The What Next forum in Sweden has just published a nice, up-to-date overview of the Greenhouse Development Rights effort-sharing framework. Many thanks to Niclas Hällström for pushing the GDRs team to put it together. Weighing in at about ten thousand words, The North-South divide, equity and development – The need for trust-building for emergency mobilization is now the best single introduction and overview of GDRs around, and we’re very glad to have it.
We’re particularly glad because this essay contains an extended discussion of how GDRs – as an “equity reference framework” – could help us navigate a trust- and momentum-building transition to the high-ambition mobilization that we so desperately need.

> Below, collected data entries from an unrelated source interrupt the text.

theorem ReadsSlot.withdrawsWaiting {data : List Byte} {w : Waiting} (r : ReadsSlot i s)
    (post : (readHostPart data).postNumber = (slotImage s i).takenPost)
    (new : (readHostPart data).requestNumber ≠ (slotImage s i).takenRequest) (used : (slotImage s i).state ≠ .empty)
    (code : (readHostPart data).requestCode = 1) (live : (slotImage s i).state.live = true) (of : contextOfSlot s i = none)
    (waits : s.calls.backlog.find? (fun v => v.slot == i) = some w) :
    ∃ t, Becomes i data s t ∧ Done i (readHostPart data).requestNumber s t
      ∧ t.calls = { s.calls with backlog := s.calls.backlog.filter fun v => v.slot != i }
      ∧ (slotImage t i).state = .withdrawn ∧ (slotImage t i).reason = .withdrawn ∧ (slotImage t i).endTick = s.tickCount
      ∧ t.attention = { s.attention with event := s.attention.event ||| 1 }
      ∧ (hasRoom s 1 → t.journal.pending = s.journal.pending ++ [{ blankRecord .withdrawn with
        tick := s.tickCount, zone := w.zone, slot := some w.slot, callNumber := w.callNumber, origin := w.origin
        detail1 := Reason.withdrawn.code, detail2 := (slotImage s i).rung * 256 + (slotImage s i).pass }]) := by
  let a := answered i (readHostPart data).requestNumber .done s
  obtain ⟨-, length⟩ := answered_eq i (readHostPart data).requestNumber .done s
  have image : slotImage a i = _ := slotImage_answered .done r.slot new
  obtain ⟨onSlot, calls, state, reason, ended, attention, record, engine, window⟩ :=
    endWaiting_spec (s := a) .withdrawn .withdrawn (by rw [length]; exact r.slot) waits
  rw [image] at record
  have take : takeHostPart i (readHostPart data) (areaDone s) = (endWaiting i .withdrawn .withdrawn a, []) := by
    rw [takeHostPart_request post new used, code, settleRequest_withdrawWaiting r.slot live of]
  obtain ⟨becomes, done⟩ := r.done new take (onSlot.agenda.trans r.agenda) (by decide) (.nil _) onSlot engine window
  exact ⟨_, becomes, done, calls, state, reason, ended, attention, record⟩

/-- RAISE of a valid value: the call's present severity becomes it (R18). -/
theorem settleRequest_raise {value : Nat} (of : contextOfSlot s i = some c) (some : value ≠ 0) (less : value < (context s c).severity) :
    settleRequest i 5 value s = (modContext c (fun k => { k with severity := value }) (setResult i .done s),
      if value = 1 then ((context s c).accepter.map fun m => Task.dropBreakIn m).toList else []) := by
  show requestRaise i value s = _
  unfold requestRaise presentSeverity
  rw [of]
  dsimp only
  rw [if_neg (by omega), show contextOfSlot (setResult i .done s) i = Option.some c from of]
  rfl

theorem ReadsSlot.raises {data : List Byte} (r : ReadsSlot i s) (post : (readHostPart data).postNumber = (slotImage s i).takenPost)
    (new : (readHostPart data).requestNumber ≠ (slotImage s i).takenRequest) (used : (slotImage s i).state ≠ .empty)
    (code : (readHostPart data).requestCode = 5) (of : contextOfSlot s i = some c) (some : (readHostPart data).requestValue ≠ 0)
    (less : (readHostPart data).requestValue < (context s c).severity)
    (nobody : (readHostPart data).requestValue ≠ 1 ∨ (context s c).accepter = none) :
    ∃ t, Becomes i data s t
      ∧ slotImage t i = { slotImage s i with
        takenRequest := (readHostPart data).requestNumber, result := .done, dirty := true, touched := true }
      ∧ (∀ j, j ≠ i → slotImage t j = slotImage s j)
      ∧ t.calls = { s.calls with
        contexts := s.calls.contexts.modify c fun k => { k with severity := (readHostPart data).requestValue } }
      ∧ recomputeLamps t = t ∧ t.attention = s.attention ∧ t.journal = s.journal := by
  let a := answered i (readHostPart data).requestNumber .done s
  have none : (if (readHostPart data).requestValue = 1
      then ((context s c).accepter.map fun m => Task.dropBreakIn m).toList else []) = [] := by
    rcases nobody with h | h <;> simp [h]
  let v := modContext c (fun k => { k with severity := (readHostPart data).requestValue }) a
  have take : takeHostPart i (readHostPart data) (areaDone s) = (v, []) := by
    rw [takeHostPart_request post new used, code, settleRequest_raise (s := requestTaken i _ s) of some less]
    exact congrArg (_, ·) none
  have images (j : Nat) : slotImage (nextSlotRead i v) j = slotImage a j :=
    (slotImage_nextSlotRead i v j).trans (slotImage_modContext ..)
  have image : slotImage a i = _ := slotImage_answered .done r.slot new
  have rest (j : Nat) (hj : j ≠ i) : slotImage a j = slotImage s j := slotImage_answered_ne _ _ hj s
  obtain ⟨calls, attention, journal⟩ := nextSlotRead_same i v
  exact ⟨nextSlotRead i v, r.becomes take r.agenda (by decide) (.nil _) rfl rfl rfl, (images i).trans image,
    fun j hj => (images j).trans (rest j hj), calls, recomputeLamps_nextSlotRead i v, attention, journal⟩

By the way, this new GDRs overview is part of a book-length collection of rare relevance called What Next Volume III: Climate, Development and Equity. Take a good look at the Table of Contents page. There’s lots of excellent stuff here. In particular, Kevin Anderson’s Climate change: going beyond dangerous — Brutal numbers and tenuous hope is absolutely required reading. And Dale Wen’s piece on China — China and climate change — Spin, facts, and realpolitik — is excellent. If you still have Mark Lynas’ supremely unhelpful post-Copenhagen screed — “How do I know China wrecked the Copenhagen deal? I was in the room” — floating around in your head, Dale’s piece will help you to purge it for good. And Matthew Stilwell’s Climate finance – How much is needed?, which is extremely useful. And don’t miss A global programme to tackle energy access and climate change, by Tariq Bauri and Niclas Hällström. This is a key piece of the puzzle.
– Tom Athanasiou, July 21, 2012
The new issue of Rolling Stone has a major essay by Bill McKibben, called Global Warming’s Terrifying New Math. It’s a must read, for a number of reasons. The big one is that McKibben’s call for a “carbon disinvestment” movement – aimed at breaking the hammerlock that the fossil cartel has on our civilization – is a big step forward. It’s not the only step we need to take (more on this below) but it would make a huge difference.
First up, Terrifying New Math is a fine science-for-civilians essay on the recent “extreme weather,” which has been monumental. In fact, the summer of 2012 may well turn out to be a decisive turning point in the climate war. Not to put too fine a point on this, but the deniers have obviously peaked, at least in the US, at least for now. Not that they’ve given up – or run out of funding – but at least they’re now in the rear view. I for one doubt that they’ll be taking control of the debate again.
Anyway, there’s a lot of extreme-weather color in this essay. Who knew that this spring, when it rained in Mecca at a temperature of 109 degrees, it was the hottest recorded downpour on the books? And McKibben does a great job of quickly moving on to key numbers, and then drawing some substantive conclusions.